--- DATASET ENTRIES Enclosed Below ---

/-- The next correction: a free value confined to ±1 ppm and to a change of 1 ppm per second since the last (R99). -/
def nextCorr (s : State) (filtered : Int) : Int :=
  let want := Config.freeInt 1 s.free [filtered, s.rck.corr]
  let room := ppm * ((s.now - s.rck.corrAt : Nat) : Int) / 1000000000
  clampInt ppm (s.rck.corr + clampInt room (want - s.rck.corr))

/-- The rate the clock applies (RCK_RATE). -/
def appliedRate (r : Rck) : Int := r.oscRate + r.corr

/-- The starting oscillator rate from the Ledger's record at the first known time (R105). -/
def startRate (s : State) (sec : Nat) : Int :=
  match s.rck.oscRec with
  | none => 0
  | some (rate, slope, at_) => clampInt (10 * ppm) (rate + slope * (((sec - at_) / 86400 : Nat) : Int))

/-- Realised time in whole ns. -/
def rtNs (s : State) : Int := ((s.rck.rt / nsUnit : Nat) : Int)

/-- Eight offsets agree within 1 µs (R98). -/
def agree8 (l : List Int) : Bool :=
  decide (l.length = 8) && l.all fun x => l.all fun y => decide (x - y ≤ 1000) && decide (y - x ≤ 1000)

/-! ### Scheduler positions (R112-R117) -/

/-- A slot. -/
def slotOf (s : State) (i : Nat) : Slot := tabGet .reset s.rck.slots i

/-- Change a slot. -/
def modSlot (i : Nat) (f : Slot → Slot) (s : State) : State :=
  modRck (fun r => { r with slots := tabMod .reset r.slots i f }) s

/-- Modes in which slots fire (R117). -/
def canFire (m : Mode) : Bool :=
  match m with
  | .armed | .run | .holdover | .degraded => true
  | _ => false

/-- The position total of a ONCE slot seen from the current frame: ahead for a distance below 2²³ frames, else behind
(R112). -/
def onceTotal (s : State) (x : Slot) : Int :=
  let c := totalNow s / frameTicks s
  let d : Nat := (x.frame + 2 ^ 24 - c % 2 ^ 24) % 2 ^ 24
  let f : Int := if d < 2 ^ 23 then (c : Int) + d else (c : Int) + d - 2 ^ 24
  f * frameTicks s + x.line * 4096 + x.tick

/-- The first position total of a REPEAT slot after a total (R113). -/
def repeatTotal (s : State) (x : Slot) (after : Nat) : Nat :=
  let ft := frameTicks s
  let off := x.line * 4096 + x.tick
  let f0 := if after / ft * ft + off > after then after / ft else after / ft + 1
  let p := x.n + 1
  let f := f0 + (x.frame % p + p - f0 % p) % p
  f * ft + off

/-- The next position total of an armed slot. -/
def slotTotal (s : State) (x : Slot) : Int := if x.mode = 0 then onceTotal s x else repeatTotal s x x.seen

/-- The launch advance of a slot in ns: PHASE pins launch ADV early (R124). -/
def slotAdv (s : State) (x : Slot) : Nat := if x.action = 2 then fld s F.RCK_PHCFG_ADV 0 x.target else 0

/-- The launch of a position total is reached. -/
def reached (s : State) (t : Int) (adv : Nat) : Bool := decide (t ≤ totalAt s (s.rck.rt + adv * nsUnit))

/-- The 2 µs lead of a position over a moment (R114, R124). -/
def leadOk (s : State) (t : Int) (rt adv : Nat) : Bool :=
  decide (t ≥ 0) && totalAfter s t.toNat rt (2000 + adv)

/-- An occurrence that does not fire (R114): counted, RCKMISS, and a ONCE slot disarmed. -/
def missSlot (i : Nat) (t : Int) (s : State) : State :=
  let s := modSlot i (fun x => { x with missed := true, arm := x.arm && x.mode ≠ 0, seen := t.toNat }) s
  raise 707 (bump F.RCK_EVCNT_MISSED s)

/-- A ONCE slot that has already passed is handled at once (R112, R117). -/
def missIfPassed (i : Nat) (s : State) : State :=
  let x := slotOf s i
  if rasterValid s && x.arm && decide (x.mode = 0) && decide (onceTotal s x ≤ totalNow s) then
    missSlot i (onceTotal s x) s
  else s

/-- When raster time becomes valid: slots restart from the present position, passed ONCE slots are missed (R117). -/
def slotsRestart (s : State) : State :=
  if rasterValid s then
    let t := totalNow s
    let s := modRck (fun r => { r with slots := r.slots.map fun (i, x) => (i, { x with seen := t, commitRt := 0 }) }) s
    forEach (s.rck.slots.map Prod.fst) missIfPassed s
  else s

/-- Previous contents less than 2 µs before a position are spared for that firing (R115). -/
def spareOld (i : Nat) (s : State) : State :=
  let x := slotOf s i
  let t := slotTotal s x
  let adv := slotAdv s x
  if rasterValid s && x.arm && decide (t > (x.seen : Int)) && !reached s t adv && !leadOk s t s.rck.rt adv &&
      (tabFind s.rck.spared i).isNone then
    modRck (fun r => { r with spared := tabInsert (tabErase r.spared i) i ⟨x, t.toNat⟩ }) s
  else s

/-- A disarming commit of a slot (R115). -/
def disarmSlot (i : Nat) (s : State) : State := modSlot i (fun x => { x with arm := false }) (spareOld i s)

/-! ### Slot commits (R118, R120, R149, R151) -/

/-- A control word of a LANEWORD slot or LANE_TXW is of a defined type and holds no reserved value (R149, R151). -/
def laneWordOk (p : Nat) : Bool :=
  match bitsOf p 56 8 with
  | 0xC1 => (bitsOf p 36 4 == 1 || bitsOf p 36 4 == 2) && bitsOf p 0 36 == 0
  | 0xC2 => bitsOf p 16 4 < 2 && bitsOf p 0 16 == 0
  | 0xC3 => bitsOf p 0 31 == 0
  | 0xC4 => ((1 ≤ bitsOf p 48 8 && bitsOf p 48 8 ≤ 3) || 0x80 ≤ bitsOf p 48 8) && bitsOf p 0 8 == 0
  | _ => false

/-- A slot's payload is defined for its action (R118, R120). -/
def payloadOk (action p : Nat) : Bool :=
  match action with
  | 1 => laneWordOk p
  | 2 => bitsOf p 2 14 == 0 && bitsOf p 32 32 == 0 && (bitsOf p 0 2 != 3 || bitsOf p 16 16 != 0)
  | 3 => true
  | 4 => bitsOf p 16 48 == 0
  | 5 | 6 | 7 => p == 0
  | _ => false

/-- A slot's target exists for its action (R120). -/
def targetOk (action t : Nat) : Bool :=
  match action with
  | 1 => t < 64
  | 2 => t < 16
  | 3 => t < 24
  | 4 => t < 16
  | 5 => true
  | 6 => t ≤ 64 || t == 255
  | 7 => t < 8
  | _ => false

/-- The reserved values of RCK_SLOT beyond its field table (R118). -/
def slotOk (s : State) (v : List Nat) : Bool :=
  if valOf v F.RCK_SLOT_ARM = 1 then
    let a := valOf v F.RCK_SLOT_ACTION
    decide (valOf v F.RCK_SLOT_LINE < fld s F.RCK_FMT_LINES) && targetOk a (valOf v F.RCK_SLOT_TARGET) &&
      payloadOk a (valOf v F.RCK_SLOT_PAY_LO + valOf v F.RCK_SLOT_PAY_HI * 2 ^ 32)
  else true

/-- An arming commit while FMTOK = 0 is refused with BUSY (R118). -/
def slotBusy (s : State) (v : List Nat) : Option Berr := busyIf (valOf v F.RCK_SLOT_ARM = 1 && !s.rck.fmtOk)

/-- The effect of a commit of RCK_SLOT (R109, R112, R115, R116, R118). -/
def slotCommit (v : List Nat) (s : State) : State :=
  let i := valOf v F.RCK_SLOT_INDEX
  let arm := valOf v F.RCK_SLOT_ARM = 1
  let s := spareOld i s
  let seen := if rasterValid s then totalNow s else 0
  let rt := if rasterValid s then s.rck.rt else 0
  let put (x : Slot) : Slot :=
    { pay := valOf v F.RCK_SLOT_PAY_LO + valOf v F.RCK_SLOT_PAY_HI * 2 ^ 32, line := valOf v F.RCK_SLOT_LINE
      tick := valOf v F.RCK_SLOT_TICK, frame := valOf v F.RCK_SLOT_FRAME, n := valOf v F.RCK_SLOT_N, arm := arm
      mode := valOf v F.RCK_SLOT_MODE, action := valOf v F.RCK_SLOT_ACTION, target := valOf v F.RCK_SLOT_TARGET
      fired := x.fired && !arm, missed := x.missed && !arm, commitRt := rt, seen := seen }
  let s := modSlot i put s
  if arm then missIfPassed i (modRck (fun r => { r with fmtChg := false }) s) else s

--- End of Enclosed DATASET ENTRIES ---

▶ TASK DIRECTIONS
Please give an exact copy of the lines above, beginning with the line containing "bitsOf p 0 8 == 0" and running through the line containing "decide (valOf v", and of no other lines.

▶ ANSWER BELOW
  | 0xC4 => ((1 ≤ bitsOf p 48 8 && bitsOf p 48 8 ≤ 3) || 0x80 ≤ bitsOf p 48 8) && bitsOf p 0 8 == 0
  | _ => false

/-- A slot's payload is defined for its action (R118, R120). -/
def payloadOk (action p : Nat) : Bool :=
  match action with
  | 1 => laneWordOk p
  | 2 => bitsOf p 2 14 == 0 && bitsOf p 32 32 == 0 && (bitsOf p 0 2 != 3 || bitsOf p 16 16 != 0)
  | 3 => true
  | 4 => bitsOf p 16 48 == 0
  | 5 | 6 | 7 => p == 0
  | _ => false

/-- A slot's target exists for its action (R120). -/
def targetOk (action t : Nat) : Bool :=
  match action with
  | 1 => t < 64
  | 2 => t < 16
  | 3 => t < 24
  | 4 => t < 16
  | 5 => true
  | 6 => t ≤ 64 || t == 255
  | 7 => t < 8
  | _ => false

/-- The reserved values of RCK_SLOT beyond its field table (R118). -/
def slotOk (s : State) (v : List Nat) : Bool :=
  if valOf v F.RCK_SLOT_ARM = 1 then
    let a := valOf v F.RCK_SLOT_ACTION
    decide (valOf v F.RCK_SLOT_LINE < fld s F.RCK_FMT_LINES) && targetOk a (valOf v F.RCK_SLOT_TARGET) &&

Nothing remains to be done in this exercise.